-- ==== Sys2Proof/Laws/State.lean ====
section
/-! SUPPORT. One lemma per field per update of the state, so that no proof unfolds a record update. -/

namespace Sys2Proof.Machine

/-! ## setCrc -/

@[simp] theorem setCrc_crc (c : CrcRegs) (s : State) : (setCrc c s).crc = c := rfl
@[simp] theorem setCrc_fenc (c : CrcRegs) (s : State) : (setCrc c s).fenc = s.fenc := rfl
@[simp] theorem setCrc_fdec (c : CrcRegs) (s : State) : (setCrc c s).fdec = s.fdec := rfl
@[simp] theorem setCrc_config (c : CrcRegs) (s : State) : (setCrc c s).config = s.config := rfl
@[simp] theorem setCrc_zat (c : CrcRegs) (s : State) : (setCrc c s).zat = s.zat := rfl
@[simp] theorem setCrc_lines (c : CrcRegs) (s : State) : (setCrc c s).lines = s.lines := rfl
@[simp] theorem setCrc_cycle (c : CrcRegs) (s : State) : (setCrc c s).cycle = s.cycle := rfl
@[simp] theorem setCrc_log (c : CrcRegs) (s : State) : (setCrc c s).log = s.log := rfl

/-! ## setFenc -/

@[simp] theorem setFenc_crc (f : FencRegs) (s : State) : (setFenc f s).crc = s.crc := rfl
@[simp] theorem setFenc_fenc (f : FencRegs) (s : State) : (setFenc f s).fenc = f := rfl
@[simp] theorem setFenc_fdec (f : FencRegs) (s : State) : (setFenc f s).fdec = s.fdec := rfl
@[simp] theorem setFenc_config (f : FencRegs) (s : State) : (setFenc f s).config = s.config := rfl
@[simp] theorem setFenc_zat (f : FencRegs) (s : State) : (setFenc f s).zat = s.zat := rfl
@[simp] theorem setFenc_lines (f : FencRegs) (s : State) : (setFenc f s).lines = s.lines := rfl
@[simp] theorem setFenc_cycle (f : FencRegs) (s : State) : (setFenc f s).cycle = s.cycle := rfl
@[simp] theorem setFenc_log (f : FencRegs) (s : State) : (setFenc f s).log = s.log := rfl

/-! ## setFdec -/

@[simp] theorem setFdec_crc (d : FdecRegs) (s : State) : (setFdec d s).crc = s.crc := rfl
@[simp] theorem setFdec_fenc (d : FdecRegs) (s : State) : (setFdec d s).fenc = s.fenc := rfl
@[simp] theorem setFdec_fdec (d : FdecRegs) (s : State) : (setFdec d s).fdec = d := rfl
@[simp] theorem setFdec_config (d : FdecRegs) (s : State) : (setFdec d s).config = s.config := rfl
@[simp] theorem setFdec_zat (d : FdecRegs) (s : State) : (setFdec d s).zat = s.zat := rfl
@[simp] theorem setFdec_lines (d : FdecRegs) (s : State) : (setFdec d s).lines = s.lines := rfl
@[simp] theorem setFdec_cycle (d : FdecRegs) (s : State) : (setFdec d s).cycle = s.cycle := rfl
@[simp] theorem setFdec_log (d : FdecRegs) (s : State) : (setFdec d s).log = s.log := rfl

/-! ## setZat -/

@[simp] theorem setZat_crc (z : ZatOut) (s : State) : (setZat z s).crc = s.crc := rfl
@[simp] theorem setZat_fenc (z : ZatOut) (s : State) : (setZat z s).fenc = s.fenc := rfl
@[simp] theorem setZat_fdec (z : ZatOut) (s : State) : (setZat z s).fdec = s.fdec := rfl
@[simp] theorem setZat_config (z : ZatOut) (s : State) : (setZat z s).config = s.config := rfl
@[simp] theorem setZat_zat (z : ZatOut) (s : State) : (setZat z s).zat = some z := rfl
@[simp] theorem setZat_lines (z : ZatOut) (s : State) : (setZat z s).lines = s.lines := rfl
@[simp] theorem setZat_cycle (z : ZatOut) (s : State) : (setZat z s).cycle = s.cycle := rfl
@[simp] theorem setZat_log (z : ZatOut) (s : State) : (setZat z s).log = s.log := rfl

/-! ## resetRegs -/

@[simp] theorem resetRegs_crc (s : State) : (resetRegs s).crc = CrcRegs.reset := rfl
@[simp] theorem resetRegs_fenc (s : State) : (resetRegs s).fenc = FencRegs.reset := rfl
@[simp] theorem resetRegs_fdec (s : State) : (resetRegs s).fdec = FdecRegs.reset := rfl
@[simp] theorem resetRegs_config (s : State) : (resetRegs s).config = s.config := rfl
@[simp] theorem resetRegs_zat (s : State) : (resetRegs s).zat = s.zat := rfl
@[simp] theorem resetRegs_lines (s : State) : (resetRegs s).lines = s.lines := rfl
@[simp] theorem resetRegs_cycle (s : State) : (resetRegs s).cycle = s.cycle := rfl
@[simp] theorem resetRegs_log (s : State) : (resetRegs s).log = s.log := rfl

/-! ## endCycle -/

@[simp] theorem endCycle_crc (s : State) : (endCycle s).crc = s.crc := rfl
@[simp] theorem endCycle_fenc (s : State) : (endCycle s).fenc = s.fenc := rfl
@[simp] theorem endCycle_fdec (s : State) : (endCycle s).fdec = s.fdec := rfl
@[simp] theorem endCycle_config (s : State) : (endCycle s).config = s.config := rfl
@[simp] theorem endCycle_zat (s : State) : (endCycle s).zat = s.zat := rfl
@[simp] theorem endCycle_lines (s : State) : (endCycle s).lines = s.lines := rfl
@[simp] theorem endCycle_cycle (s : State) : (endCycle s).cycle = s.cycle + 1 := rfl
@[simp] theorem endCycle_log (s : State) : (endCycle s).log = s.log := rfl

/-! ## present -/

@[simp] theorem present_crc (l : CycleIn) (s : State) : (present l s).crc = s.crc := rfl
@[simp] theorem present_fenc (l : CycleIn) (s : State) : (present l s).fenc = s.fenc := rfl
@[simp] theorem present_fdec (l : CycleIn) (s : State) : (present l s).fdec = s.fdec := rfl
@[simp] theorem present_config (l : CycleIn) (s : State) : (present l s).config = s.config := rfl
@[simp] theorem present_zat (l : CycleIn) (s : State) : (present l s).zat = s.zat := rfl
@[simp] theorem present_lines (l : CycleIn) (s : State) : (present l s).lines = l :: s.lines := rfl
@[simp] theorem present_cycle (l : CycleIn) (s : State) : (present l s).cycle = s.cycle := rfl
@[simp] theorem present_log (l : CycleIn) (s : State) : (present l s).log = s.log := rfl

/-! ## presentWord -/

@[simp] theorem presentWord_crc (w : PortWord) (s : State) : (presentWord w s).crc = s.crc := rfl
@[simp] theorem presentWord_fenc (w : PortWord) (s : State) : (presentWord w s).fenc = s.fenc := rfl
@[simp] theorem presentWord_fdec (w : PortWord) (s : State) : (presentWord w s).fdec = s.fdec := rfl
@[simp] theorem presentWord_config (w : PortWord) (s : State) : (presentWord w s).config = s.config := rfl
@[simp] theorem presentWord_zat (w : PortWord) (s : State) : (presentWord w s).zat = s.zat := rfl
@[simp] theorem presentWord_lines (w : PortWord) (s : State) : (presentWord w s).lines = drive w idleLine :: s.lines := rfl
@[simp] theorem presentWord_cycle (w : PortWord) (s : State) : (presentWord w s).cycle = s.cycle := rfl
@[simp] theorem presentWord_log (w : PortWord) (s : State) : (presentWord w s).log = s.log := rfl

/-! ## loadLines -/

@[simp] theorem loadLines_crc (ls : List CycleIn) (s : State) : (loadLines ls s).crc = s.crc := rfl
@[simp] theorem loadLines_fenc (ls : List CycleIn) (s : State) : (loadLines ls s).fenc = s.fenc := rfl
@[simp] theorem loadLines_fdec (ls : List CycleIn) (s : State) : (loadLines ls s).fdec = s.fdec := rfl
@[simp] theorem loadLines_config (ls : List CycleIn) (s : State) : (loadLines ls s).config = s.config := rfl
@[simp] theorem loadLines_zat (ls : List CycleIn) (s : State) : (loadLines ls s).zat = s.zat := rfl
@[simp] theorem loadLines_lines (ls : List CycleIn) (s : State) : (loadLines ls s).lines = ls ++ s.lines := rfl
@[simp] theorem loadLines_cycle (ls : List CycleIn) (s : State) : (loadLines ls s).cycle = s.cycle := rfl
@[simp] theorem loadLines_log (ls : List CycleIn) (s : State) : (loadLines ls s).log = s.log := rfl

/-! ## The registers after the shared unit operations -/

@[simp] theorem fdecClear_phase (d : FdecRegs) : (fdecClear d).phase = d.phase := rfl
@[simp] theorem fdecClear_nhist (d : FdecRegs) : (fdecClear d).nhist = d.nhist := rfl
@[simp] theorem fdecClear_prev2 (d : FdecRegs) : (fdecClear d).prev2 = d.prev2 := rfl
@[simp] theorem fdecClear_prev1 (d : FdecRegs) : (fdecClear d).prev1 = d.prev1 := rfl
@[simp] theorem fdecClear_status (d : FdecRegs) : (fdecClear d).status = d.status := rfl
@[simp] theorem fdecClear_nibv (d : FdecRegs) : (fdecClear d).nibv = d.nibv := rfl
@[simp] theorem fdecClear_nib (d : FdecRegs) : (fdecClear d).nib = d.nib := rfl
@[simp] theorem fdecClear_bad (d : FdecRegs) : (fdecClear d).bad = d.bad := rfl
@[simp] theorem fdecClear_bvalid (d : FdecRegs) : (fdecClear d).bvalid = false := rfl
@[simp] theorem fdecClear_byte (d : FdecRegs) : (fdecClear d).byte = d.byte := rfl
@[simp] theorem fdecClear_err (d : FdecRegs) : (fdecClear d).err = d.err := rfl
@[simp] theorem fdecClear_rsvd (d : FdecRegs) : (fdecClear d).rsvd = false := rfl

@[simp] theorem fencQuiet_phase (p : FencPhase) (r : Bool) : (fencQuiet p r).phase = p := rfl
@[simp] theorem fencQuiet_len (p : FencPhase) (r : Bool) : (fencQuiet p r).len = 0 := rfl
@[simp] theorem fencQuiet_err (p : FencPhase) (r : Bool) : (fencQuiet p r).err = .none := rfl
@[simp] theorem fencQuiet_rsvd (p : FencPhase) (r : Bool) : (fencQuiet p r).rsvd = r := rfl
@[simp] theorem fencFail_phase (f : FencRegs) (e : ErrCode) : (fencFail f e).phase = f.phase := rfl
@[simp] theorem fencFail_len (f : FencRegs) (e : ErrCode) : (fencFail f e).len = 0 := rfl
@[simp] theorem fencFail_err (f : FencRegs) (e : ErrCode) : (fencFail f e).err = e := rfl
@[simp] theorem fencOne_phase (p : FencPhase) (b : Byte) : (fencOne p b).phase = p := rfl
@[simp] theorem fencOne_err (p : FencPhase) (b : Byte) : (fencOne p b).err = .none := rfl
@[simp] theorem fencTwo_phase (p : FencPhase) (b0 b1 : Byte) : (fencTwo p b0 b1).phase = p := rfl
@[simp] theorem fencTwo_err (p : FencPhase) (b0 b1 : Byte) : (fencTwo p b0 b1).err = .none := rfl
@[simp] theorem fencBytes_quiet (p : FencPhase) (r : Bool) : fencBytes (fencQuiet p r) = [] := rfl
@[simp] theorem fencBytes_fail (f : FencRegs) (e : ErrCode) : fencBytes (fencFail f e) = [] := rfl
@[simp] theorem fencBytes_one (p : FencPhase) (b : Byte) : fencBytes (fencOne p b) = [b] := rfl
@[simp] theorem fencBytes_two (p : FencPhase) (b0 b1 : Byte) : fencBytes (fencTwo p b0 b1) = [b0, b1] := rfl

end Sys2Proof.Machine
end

WHAT TO WORK ON |
Start with the line above that contains "f s).zat = s.zat := rfl" and end with the line that contains "f s).cycle = s.cycle := rfl". Write out those lines exactly, and only those.

SOLUTION |
@[simp] theorem setFenc_zat (f : FencRegs) (s : State) : (setFenc f s).zat = s.zat := rfl
@[simp] theorem setFenc_lines (f : FencRegs) (s : State) : (setFenc f s).lines = s.lines := rfl
@[simp] theorem setFenc_cycle (f : FencRegs) (s : State) : (setFenc f s).cycle = s.cycle := rfl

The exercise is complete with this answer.